= Born–Infeld model =

Model of nonlinear electrodynamics

In theoretical physics, the Born–Infeld model or the Dirac–Born–Infeld action is a particular example of what is usually known as a nonlinear electrodynamics. It was historically introduced in the 1930s to remove the divergence of the electron's self-energy in classical electrodynamics by introducing an upper bound of the electric field at the origin. It was introduced by Max Born and Leopold Infeld in 1934, with further work by Paul Dirac in 1962.

==Overview==
Born–Infeld electrodynamics is named after physicists Max Born and Leopold Infeld, who first proposed it. The model possesses a whole series of physically interesting properties.

In analogy to a relativistic limit on velocity, Born–Infeld theory proposes a limiting force via limited electric field strength. A maximum electric field strength produces a finite electric field self-energy, which when attributed entirely to electron mass-produces maximum field.

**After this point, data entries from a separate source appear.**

/-- The registers of the block PL (R291, R292, R293). -/
def regTablePL_0 : List RegDef := [
  -- PL_DCLASS_MAP
  ⟨0x0, 1, 0x4, [⟨15, 0, .rws, 0xFA50⟩]⟩,
  -- PL_LEN_PROF
  ⟨0x40, 16, 0x4, [⟨6, 0, .rws, 0x0⟩]⟩,
  -- PL_UPOL_MAP
  ⟨0x80, 16, 0x4, [⟨15, 0, .rws, 0x0⟩]⟩,
  -- PL_LEVEL_CMD
  ⟨0x100, 1, 0x4, [⟨31, 31, .sc, 0x0⟩, ⟨30, 29, .rw, 0x0⟩, ⟨28, 28, .w1c, 0x0⟩, ⟨27, 27, .ro, 0x0⟩, ⟨26, 24, .rw, 0x0⟩, ⟨16, 0, .rw, 0x0⟩]⟩,
  -- PL_SAMPLE_CTRL
  ⟨0x110, 1, 0x4, [⟨31, 31, .rw, 0x0⟩, ⟨30, 30, .rw, 0x0⟩, ⟨27, 16, .rw, 0x0⟩, ⟨15, 0, .rw, 0x1F40⟩]⟩,
  -- PL_SAMPLE_FIRST
  ⟨0x114, 1, 0x4, [⟨16, 0, .rw, 0x0⟩]⟩,
  -- PL_SAMPLE_LAST
  ⟨0x118, 1, 0x4, [⟨16, 0, .rw, 0x1287F⟩]⟩,
  -- PL_INT_STATUS
  ⟨0x120, 1, 0x4, [⟨1, 1, .w1c, 0x0⟩, ⟨0, 0, .w1c, 0x0⟩]⟩,
  -- PL_INT_EN
  ⟨0x124, 1, 0x4, [⟨1, 0, .rw, 0x0⟩]⟩,
  -- PL_MOVE_ERR
  ⟨0x128, 1, 0x4, [⟨31, 31, .ro, 0x0⟩, ⟨13, 0, .ro, 0x0⟩]⟩,
  -- PL_L0_CFG
  ⟨0x10000, 144, 0x20, [⟨31, 31, .rws, 0x0⟩, ⟨30, 28, .rws, 0x0⟩, ⟨27, 24, .rws, 0x0⟩, ⟨11, 0, .rws, 0x1⟩]⟩,
  -- PL_L0_RATE
  ⟨0x10004, 144, 0x20, [⟨16, 0, .rws, 0x0⟩]⟩,
  -- PL_L0_BURST
  ⟨0x10008, 144, 0x20, [⟨17, 0, .rws, 0xA0⟩]⟩,
  -- PL_L0_LEVEL
  ⟨0x1000C, 144, 0x20, [⟨31, 0, .ro, 0x2800⟩]⟩,
  -- PL_PCQ_CFG
  ⟨0x12000, 1152, 0x20, [⟨31, 31, .rws, 0x0⟩, ⟨30, 28, .rws, 0x0⟩, ⟨27, 24, .rws, 0x0⟩, ⟨11, 0, .rws, 0x1⟩]⟩,
  -- PL_PCQ_RATE
  ⟨0x12004, 1152, 0x20, [⟨16, 0, .rws, 0x0⟩]⟩,
  -- PL_PCQ_BURST
  ⟨0x12008, 1152, 0x20, [⟨17, 0, .rws, 0xA0⟩]⟩,
  -- PL_PCQ_LEVEL
  ⟨0x1200C, 1152, 0x20, [⟨31, 0, .ro, 0x2800⟩]⟩,
  -- PL_L1_CFG
  ⟨0x20000, 1024, 0x20, [⟨31, 31, .rws, 0x0⟩, ⟨30, 28, .rws, 0x0⟩, ⟨27, 24, .rws, 0x0⟩, ⟨11, 0, .rws, 0x1⟩]⟩,
  -- PL_L1_RATE
  ⟨0x20004, 1024, 0x20, [⟨16, 0, .rws, 0x0⟩]⟩,
  -- PL_L1_BURST
  ⟨0x20008, 1024, 0x20, [⟨17, 0, .rws, 0xA0⟩]⟩,
  -- PL_L1_LEVEL
  ⟨0x2000C, 1024, 0x20, [⟨31, 0, .ro, 0x2800⟩]⟩,
  -- PL_L1_PARENT
  ⟨0x20010, 1024, 0x20, [⟨6, 0, .rws, 0x0⟩]⟩,
  -- PL_L2_CFG
  ⟨0x40000, 16384, 0x20, [⟨31, 31, .rws, 0x0⟩, ⟨30, 28, .rws, 0x0⟩, ⟨27, 24, .rws, 0x0⟩, ⟨11, 0, .rws, 0x1⟩]⟩]

/-- The registers of the block PL (R291, R292, R293). -/
def regTablePL_1 : List RegDef := [
  -- PL_L2_RATE
  ⟨0x40004, 16384, 0x20, [⟨16, 0, .rws, 0x0⟩]⟩,
  -- PL_L2_BURST
  ⟨0x40008, 16384, 0x20, [⟨17, 0, .rws, 0xA0⟩]⟩,
  -- PL_L2_LEVEL
  ⟨0x4000C, 16384, 0x20, [⟨31, 0, .ro, 0x2800⟩]⟩,
  -- PL_L2_PARENT
  ⟨0x40010, 16384, 0x20, [⟨19, 16, .rws, 0x0⟩, ⟨9, 0, .rws, 0x0⟩]⟩,
  -- PL_L3_CFG
  ⟨0x100000, 65536, 0x20, [⟨31, 31, .rws, 0x0⟩, ⟨30, 28, .rws, 0x0⟩, ⟨27, 24, .rws, 0x0⟩, ⟨11, 0, .rws, 0x1⟩]⟩,
  -- PL_L3_RATE
  ⟨0x100004, 65536, 0x20, [⟨16, 0, .rws, 0x0⟩]⟩,
  -- PL_L3_BURST
  ⟨0x100008, 65536, 0x20, [⟨17, 0, .rws, 0xA0⟩]⟩,
  -- PL_L3_LEVEL
  ⟨0x10000C, 65536, 0x20, [⟨31, 0, .ro, 0x2800⟩]⟩,
  -- PL_POL_CFG
  ⟨0x400000, 36864, 0x20, [⟨31, 31, .rws, 0x0⟩, ⟨30, 30, .rws, 0x0⟩, ⟨29, 29, .rws, 0x0⟩, ⟨27, 24, .rws, 0x0⟩]⟩,
  -- PL_POL_C_RATE
  ⟨0x400004, 36864, 0x20, [⟨16, 0, .rws, 0x0⟩]⟩,
  -- PL_POL_C_BURST
  ⟨0x400008, 36864, 0x20, [⟨17, 0, .rws, 0xA0⟩]⟩,
  -- PL_POL_P_RATE
  ⟨0x40000C, 36864, 0x20, [⟨16, 0, .rws, 0x0⟩]⟩,
  -- PL_POL_P_BURST
  ⟨0x400010, 36864, 0x20, [⟨17, 0, .rws, 0xA0⟩]⟩,
  -- PL_POL_C_LEVEL
  ⟨0x400014, 36864, 0x20, [⟨31, 0, .ro, 0x2800⟩]⟩,
  -- PL_POL_P_LEVEL
  ⟨0x400018, 36864, 0x20, [⟨31, 0, .ro, 0x2800⟩]⟩,
  -- PL_SOJ_WM
  ⟨0x600000, 81920, 0x4, [⟨31, 0, .rc, 0x0⟩]⟩]

/-- The registers of the block PL (R291, R292, R293). -/
def regTablePL : List RegDef := regTablePL_0 ++ regTablePL_1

$E_{\rm BI} = 1.187 \times 10^{20} \, \mathrm{V} / \mathrm{m}.$

Born–Infeld electrodynamics displays good physical properties concerning wave propagation, such as the absence of shock waves and birefringence. A field theory showing this property is usually called completely exceptional, and Born–Infeld theory is the only completely exceptional regular nonlinear electrodynamics.

This theory can be seen as a covariant generalization of Mie's theory and very close to Albert Einstein's idea of introducing a nonsymmetric metric tensor with the symmetric part corresponding to the usual metric tensor and the antisymmetric to the electromagnetic field tensor.

The compatibility of Born–Infeld theory with high-precision atomic experimental data requires a value of a limiting field some 200 times higher than that introduced in the original formulation of the theory.

Since 1985 there was a revival of interest on Born–Infeld theory and its nonabelian extensions, as they were found in some limits of string theory. It was discovered by E.S. Fradkin and A.A. Tseytlin that the Born–Infeld action is the leading term in the low-energy effective action of the open string theory expanded in powers of derivatives of gauge field strength.

== Equations ==

We will use the relativistic notation here, as this theory is fully relativistic.

The Lagrangian density is

$\mathcal{L} = -b^2 \sqrt{-\det\left(\eta + \frac{F}{b}\right)} + b^2,$

where η is the Minkowski metric, F is the Faraday tensor (both are treated as square matrices, so that we can take the determinant of their sum), and b is a scale parameter. The maximal possible value of the electric field in this theory is b, and the self-energy of point charges is finite. For electric and magnetic fields much smaller than b, the theory reduces to Maxwell electrodynamics.

In 4-dimensional spacetime the Lagrangian can be written as

$\mathcal{L} = -b^2 \sqrt{1 - \frac{E^2 - B^2}{b^2} - \frac{(\mathbf{E} \cdot \mathbf{B})^2}{b^4}} + b^2,$

where E is the electric field, and B is the magnetic field.

In string theory, gauge fields on a D-brane (that arise from attached open strings) are described by the same type of Lagrangian:

$\mathcal{L} = -T \sqrt{-\det(\eta + 2\pi\alpha'F)},$

where T is the tension of the D-brane and $2\pi \alpha'$ is the inverse of the string tension.